Customers are increasingly heading to digital banks in a market where traditional technology has dominated. According to a 2023 survey from Visa, mobile apps have become ‘more popular than legacy systems among consumers who routinely send and receive funds in 10 key remittance zones’. 

One fintech that has improved cross-border payments is Toronto-based Black Banx. German billionaire Michael Gastauer is owner and CEO of the digital bank and successfully launched the platform in 2015 with a moderate 200,000 customers. Since then, Black Banx has dominated the global market and currently has a user base of over 39 million. Black Banx customers have access to a range of services that put the company as a leader of the digital banking industry. Private and business clients can take advantage of real time 24/7 currency exchange services, interest savings bearing accounts, international payments in 28 FIAT (government issued currencies) and two cryptocurrencies, as well as real time 24/7 crypto trading services, among others. Black Banx provides customers banking access without restrictions based on nationality, country of residence, religion, and amount of funds held or transferred. Its aim is to increase the simplicity of online banking, reduce transaction times and achieve financial inclusion.

Led by Gastauer, Black Banx has sought to revolutionise international transactions. By employing innovative technology and new partnerships, Black Banx eliminates the traditional troubles associated with cross-border payments. Transaction times are reduced and the process is a lot easier than conventional banking. 

Future of Cross-border Payments

Global payments are expected to rise from $190 trillion in 2023 to $290 trillion in 2030. Companies such as PayPal, Black Banx and Wise are expected to continue seeing demand and need for seamless international transfers. Over the next few years, it’s expected that each of these companies expands and further improves their cross-border payment processes allowing customers to send and receive internationally with unprecedented ease. 

Artificial intelligence (AI) and machine learning (ML) are poised to alter cross-border transactions by improving security, compliance, and the user experience. AI can assist in detecting and preventing fraud in real time, automate compliance checks, and provide consumers with personalised services based on their transaction history. As these technologies advance, they will significantly speed cross-border payments while ensuring their security and dependability.

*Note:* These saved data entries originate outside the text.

/-! ## `State.updQ` -/

@[simp] theorem State.updQ_now (s : State) (q : Nat) (f : Queue → Queue) : (s.updQ q f).now = s.now := rfl
@[simp] theorem State.updQ_reply (s : State) (q : Nat) (f : Queue → Queue) : (s.updQ q f).reply = s.reply := rfl
@[simp] theorem State.updQ_events (s : State) (q : Nat) (f : Queue → Queue) : (s.updQ q f).events = s.events := rfl
@[simp] theorem State.updQ_gaps (s : State) (q : Nat) (f : Queue → Queue) : (s.updQ q f).gaps = s.gaps := rfl
@[simp] theorem State.updQ_sent (s : State) (q : Nat) (f : Queue → Queue) : (s.updQ q f).sent = s.sent := rfl
@[simp] theorem State.updQ_freeCtr (s : State) (q : Nat) (f : Queue → Queue) : (s.updQ q f).freeCtr = s.freeCtr := rfl
@[simp] theorem State.updQ_serial (s : State) (q : Nat) (f : Queue → Queue) : (s.updQ q f).serial = s.serial := rfl
@[simp] theorem State.updQ_fatal (s : State) (q : Nat) (f : Queue → Queue) : (s.updQ q f).fatal = s.fatal := rfl
@[simp] theorem State.updQ_isl (s : State) (q : Nat) (f : Queue → Queue) : (s.updQ q f).isl = s.isl := rfl
@[simp] theorem State.updQ_chans (s : State) (q : Nat) (f : Queue → Queue) : (s.updQ q f).chans = s.chans := rfl
@[simp] theorem State.updQ_eng (s : State) (q : Nat) (f : Queue → Queue) : (s.updQ q f).eng = s.eng := rfl
@[simp] theorem State.updQ_slc (s : State) (q : Nat) (f : Queue → Queue) : (s.updQ q f).slc = s.slc := rfl
@[simp] theorem State.updQ_approx (s : State) (q : Nat) (f : Queue → Queue) : (s.updQ q f).approx = s.approx := rfl
@[simp] theorem State.updQ_power (s : State) (q : Nat) (f : Queue → Queue) : (s.updQ q f).power = s.power := rfl
@[simp] theorem State.updQ_mem (s : State) (q : Nat) (f : Queue → Queue) : (s.updQ q f).mem = s.mem := rfl
@[simp] theorem State.updQ_xlat (s : State) (q : Nat) (f : Queue → Queue) : (s.updQ q f).xlat = s.xlat := rfl
@[simp] theorem State.updQ_sems (s : State) (q : Nat) (f : Queue → Queue) : (s.updQ q f).sems = s.sems := rfl
@[simp] theorem State.updQ_te (s : State) (q : Nat) (f : Queue → Queue) : (s.updQ q f).te = s.te := rfl
@[simp] theorem State.updQ_caddy (s : State) (q : Nat) (f : Queue → Queue) : (s.updQ q f).caddy = s.caddy := rfl
@[simp] theorem State.updQ_queues (s : State) (q : Nat) (f : Queue → Queue) : (s.updQ q f).queues = s.queues.upd q f := rfl
@[simp] theorem State.updQ_link (s : State) (q : Nat) (f : Queue → Queue) : (s.updQ q f).link = s.link := rfl
@[simp] theorem State.updQ_parcels (s : State) (q : Nat) (f : Queue → Queue) : (s.updQ q f).parcels = s.parcels := rfl
@[simp] theorem State.updQ_jobs (s : State) (q : Nat) (f : Queue → Queue) : (s.updQ q f).jobs = s.jobs := rfl
@[simp] theorem State.updQ_plat (s : State) (q : Nat) (f : Queue → Queue) : (s.updQ q f).plat = s.plat := rfl
@[simp] theorem State.updQ_jobResult (s : State) (q : Nat) (f : Queue → Queue) : (s.updQ q f).jobResult = s.jobResult := rfl
@[simp] theorem State.updQ_nextJobId (s : State) (q : Nat) (f : Queue → Queue) : (s.updQ q f).nextJobId = s.nextJobId := rfl
@[simp] theorem State.updQ_start (s : State) (q : Nat) (f : Queue → Queue) : (s.updQ q f).start = s.start := rfl
@[simp] theorem State.updQ_ledger (s : State) (q : Nat) (f : Queue → Queue) : (s.updQ q f).ledger = s.ledger := rfl
@[simp] theorem State.updQ_dieId (s : State) (q : Nat) (f : Queue → Queue) : (s.updQ q f).dieId = s.dieId := rfl
@[simp] theorem State.updQ_fab (s : State) (q : Nat) (f : Queue → Queue) : (s.updQ q f).fab = s.fab := rfl
@[simp] theorem State.updQ_agree (s : State) (q : Nat) (f : Queue → Queue) : (s.updQ q f).agree = s.agree := rfl
@[simp] theorem State.updQ_dict (s : State) (q : Nat) (f : Queue → Queue) : (s.updQ q f).dict = s.dict := rfl
@[simp] theorem State.updQ_streams (s : State) (q : Nat) (f : Queue → Queue) : (s.updQ q f).streams = s.streams := rfl
@[simp] theorem State.updQ_kettle (s : State) (q : Nat) (f : Queue → Queue) : (s.updQ q f).kettle = s.kettle := rfl
@[simp] theorem State.updQ_sec (s : State) (q : Nat) (f : Queue → Queue) : (s.updQ q f).sec = s.sec := rfl
@[simp] theorem State.updQ_fb (s : State) (q : Nat) (f : Queue → Queue) : (s.updQ q f).fb = s.fb := rfl
@[simp] theorem State.updQ_svc (s : State) (q : Nat) (f : Queue → Queue) : (s.updQ q f).svc = s.svc := rfl
@[simp] theorem State.updQ_pending (s : State) (q : Nat) (f : Queue → Queue) : (s.updQ q f).pending = s.pending := rfl
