/-- Settles O10: a write by what refuses it, and a granted one by the share it replaces and the entries that go with it. -/
theorem treeEngineSharesAreExclusive : Obligations.TreeEngineSharesAreExclusive := by
  unfold Obligations.TreeEngineSharesAreExclusive
  refine fun s by' p h => ⟨fun hby v w => ⟨exec_teSegmentsWrite_refused h (State.teShareRefused_of_ne_rtp hby),
      exec_teNodeWaysWrite_refused h (State.teShareRefused_of_ne_rtp hby)⟩,
    fun v hheld => exec_teSegmentsWrite_refused h (State.teShareRefused_of_held hheld),
    fun v hheld => exec_teNodeWaysWrite_refused h (State.teShareRefused_of_held hheld),
    fun v hfree => ⟨fun himg => exec_teSegmentsWrite_refused h (State.teShareRefused_of_bound hfree himg), fun himg =>
      ⟨_, exec_teSegmentsWrite_granted h (State.teShareRefused_of_unbound hfree himg), ?_⟩⟩,
    fun v hfree => ⟨fun himg => exec_teNodeWaysWrite_refused h (State.teShareRefused_of_bound hfree himg), fun himg =>
      ⟨_, exec_teNodeWaysWrite_granted h (State.teShareRefused_of_unbound hfree himg), ?_⟩⟩⟩
  · rw [State.answer_te, State.segments_giveSegs]
    exact ⟨Tab.rd_wr_same .., rfl, fun o hother => Tab.rd_wr_other _ _ hother, fun i hi => State.am_giveSegs hi, rfl⟩
  · rw [State.answer_te, State.nodeWays_giveNodeWays]
    exact ⟨Tab.rd_wr_same .., rfl, fun o hother => Tab.rd_wr_other _ _ hother, rfl⟩

end

section
/-! O11: TREE_LOAD and TREE_RUN as they start, one action of an open run, and the background check (06 R188-R226). -/
namespace Sys2Proof.Machine
open Sys2Proof

/-! ## The head command of a tree queue -/

section
variable {s u : State} {q op p slot : Nat} {c : Cmd}

theorem State.headToStart_eq_some (h : s.headToStart q op = some (p, slot, c)) :
    (∃ cs, (s.queue q).consumed = c :: cs) ∧ s.jobOf q = some (p, slot) ∧ c.started = false := by
  simp only [State.headToStart] at h
  split at h
  · next c' cs p' slot' hc hj =>
    split at h
    · next hmay =>
      cases h
      refine ⟨⟨cs, hc⟩, hj, ?_⟩
      revert hmay
      cases c.started <;> simp
    · cases h
  · cases h

/-- A tree command that starts is handed on where its context has no open run and the engine is not withdrawn. -/
theorem State.teHead_starts (h : s.starts q op p slot c u) (hrun : (s.te.ctx.rd p).run = none) (hin : s.te.withdrawn = false)
    (k : State → Nat → Cmd → State) : s.teHead q op k = k u p c := by
  obtain ⟨c0, v, hhead, -⟩ := id h
  obtain ⟨⟨cs, hconsumed⟩, hjob, hunstarted⟩ := State.headToStart_eq_some hhead
  simp only [State.teHead, hconsumed, hunstarted, hjob, hrun, hin, Bool.false_and, Bool.false_eq_true, Option.isSome_none, Bool.or_self,
    if_false, State.startHead_starts h]

end
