-- ==== Sys2Proof/Machine/State.lean ====
section
/-! DEFINITION. The state of the core: every element of spec/10_state.md (R22 to R48), the parameters (R7), the input
pins the environment has listed, and what the output pins carried in the cycle just completed. Its value right after
reset is spec/70_reset_and_hazards.md R282. -/

namespace Sys2Proof.Machine

/-- Why a step faults. There is no constructor: no event raises an exception (R250), and
spec/93_implementation_defined.md says that the block has no fault. -/
inductive Fault
  deriving DecidableEq, Repr

/-- Why a step is refused. -/
inductive Refusal where
  /-- An event of the opcode table without a meaning yet: raised by `exec`'s arm of that event. Safe: the machine
  stops. No arm raises it. -/
  | notModelled (mnemonic : String)
  deriving DecidableEq, Repr

/-- The waveforms, in the order of their codes 0 to 6 (R37). Code 7 is never held. -/
inductive Waveform where
  | sine | rampUp | rampDown | triangle | square | quadPulse | random
  deriving DecidableEq, Repr

/-- The multipliers, in the order of their codes 0 to 9 (R27). Codes 10 to 15 are never held. -/
inductive Multiplier where
  | whole | dottedHalf | half | dottedQuarter | quarter | dottedEighth | eighth | dottedSixteenth | triplet | sixteenth
  deriving DecidableEq, Repr

/-- A 256-entry table memory (R61) as (index, byte) pairs, indexes strictly rising, holding just the entries that
differ from what an unlisted index reads as. -/
abbrev Memory := List Host.Cell

/-- The tempo model (R22 to R28). -/
structure Tempo where
  /-- `BaseTempo`, ms, unsigned (R22). -/
  baseTempo : Half
  /-- `TempoAdjustOffset`, ms, two's complement (R24). -/
  tempoAdjustOffset : Half
  /-- `BaseDutyCycle` (R25). -/
  baseDutyCycle : Word
  /-- `WorkingDutyCycle` (R26). -/
  workingDutyCycle : Word
  /-- `Multiplier` (R27). -/
  multiplier : Multiplier
  /-- `MultiplierAlignmentIndex` (R28). -/
  multiplierAlignmentIndex : BitVec 4
  deriving DecidableEq, Repr

/-- The phase accumulator engine (R29 to R36). -/
structure Phase where
  /-- `BasePhaseAccumulator` (R29). -/
  basePhaseAccumulator : Word
  /-- `WorkingPhaseAccumulator` (R30). -/
  workingPhaseAccumulator : Word
  /-- `BaseTableIndex` (R31). -/
  baseTableIndex : Byte
  /-- `WorkingTableIndex` (R32). -/
  workingTableIndex : Byte
  /-- `RandomNumber` (R33). -/
  randomNumber : Byte
  /-- `RngState` (R34): a number that stands for the generator's state, whose type no source gives. -/
  rngState : Nat
  /-- `PwmDuty` (R35). -/
  pwmDuty : Byte
  /-- `TempoIndicator`, the level of `tempo_out` (R36, R231). -/
  tempoIndicator : Bool
  deriving DecidableEq, Repr

/-- The waveform table builder (R37 to R40). `DepthOffset` is computed, not stored (R39). -/
structure Wave where
  /-- `Waveform` (R37). -/
  waveform : Waveform
  /-- `DepthRatio` (R38). -/
  depthRatio : BitVec 7
  /-- `DepthTable` (R40, R61). -/
  depthTable : Memory
  deriving DecidableEq, Repr

/-- The flag set `TempoState` (R41) and the sticky flag `ILL` (R42). -/
structure Flags where
  isCountingTempo : Bool
  hasReceivedTapInput : Bool
  hasRandomSeed : Bool
  isCountingModeResetTime : Bool
  isResettingMode : Bool
  ill : Bool
  deriving DecidableEq, Repr

/-- The millisecond counters (R43 to R45). -/
structure Counters where
  tempoMsCount : Half
  modeResetMsCount : Half
  speedAdjustMsCount : Half
  deriving DecidableEq, Repr

/-- The timing layer's registers (R48). -/
structure Timing where
  pwmCounter : Byte
  pwmActive : Byte
  /-- `MsCounter`: legal values `0..MS_DIV - 1`. Its width is `ceil(log2(MS_DIV))` bits, which `msCount` and `msNext`
  keep to; 32 bits is the width of its readback word, and the most that R63 allows (R46, R48, log 8). -/
  msCounter : Word
  sync1 : Bool
  sync2 : Bool
  sync3 : Bool
  syncArm : BitVec 2
  deriving DecidableEq, Repr

/-- What the environment drives on the input ports in one clock cycle (R234). -/
structure Inputs where
  rst : Bool
  cmdValid : Bool
  cmdWord : Word
  /-- The value of `sync_in` sampled at the edge that ends the cycle (R227). -/
  syncIn : Bool
  rdAddr : BitVec 9
  deriving DecidableEq, Repr

/-- What the block drove on its output ports in one clock cycle (R234). -/
structure Outputs where
  rdData : Word
  pwmOut : Bool
  tempoOut : Bool
  debounceReq : Bool
  modeResetReq : Bool
  deriving DecidableEq, Repr

/-- The machine. The fields from `tempo` to `timing` are the registers of the block. `par`, `inputs` and `out` are the
model's own: the parameters, the pins of the cycles to come (the head is the next cycle's), and the output pins of the
cycle just completed (during a cycle: of that cycle). -/
structure State where
  par : Params
  tempo : Tempo
  phase : Phase
  wave : Wave
  flags : Flags
  counters : Counters
  timing : Timing
  inputs : List Inputs
  out : Outputs
  deriving DecidableEq, Repr

/-- The input ports in a cycle the environment has listed nothing for: no reset, no command, `sync_in` low, readback
address 0. DESIGN CHOICE (log 3), unsafe. -/
def Inputs.idle : Inputs where
  rst := false
  cmdValid := false
  cmdWord := 0
  syncIn := false
  rdAddr := 0

/-- The output ports before cycle 0. DESIGN CHOICE (log 4), unsafe. -/
def Outputs.none : Outputs where
  rdData := 0
  pwmOut := false
  tempoOut := false
  debounceReq := false
  modeResetReq := false

/-- The machine right after reset, with the default parameters (R282). The depth table lists nothing: an unlisted
entry reads as the reset contents, `BuildTable(Sine, 100)` (R40). -/
def State.reset : State where
  par := Config.defaults
  tempo :=
    { baseTempo := 1000
      tempoAdjustOffset := 0
      baseDutyCycle := 137438
      workingDutyCycle := 137438
      multiplier := .quarter
      multiplierAlignmentIndex := 0 }
  phase :=
    { basePhaseAccumulator := 0
      workingPhaseAccumulator := 0
      baseTableIndex := 0
      workingTableIndex := 0
      randomNumber := 0
      rngState := Config.rngInit
      pwmDuty := 0
      tempoIndicator := false }
  wave := { waveform := .sine, depthRatio := 100, depthTable := [] }
  flags :=
    { isCountingTempo := false
      hasReceivedTapInput := false
      hasRandomSeed := false
      isCountingModeResetTime := false
      isResettingMode := false
      ill := false }
  counters := { tempoMsCount := 0, modeResetMsCount := 0, speedAdjustMsCount := 0 }
  timing :=
    { pwmCounter := 0
      pwmActive := 0
      msCounter := 0
      sync1 := false
      sync2 := false
      sync3 := false
      syncArm := 0 }
  inputs := []
  out := Outputs.none

end Sys2Proof.Machine
end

The future of cross-border transactions promises to be faster, more efficient, and more inclusive, thanks to technical advancements, legislative changes, and the rise of new global payment platforms. As the global financial system grows increasingly linked, individuals and organisations will want to be able to undertake safe, rapid, and cost-effective international transactions. The continuous advancements in this industry have the ability to change the global finance landscape while also promoting a more inclusive and equitable economic future for everybody.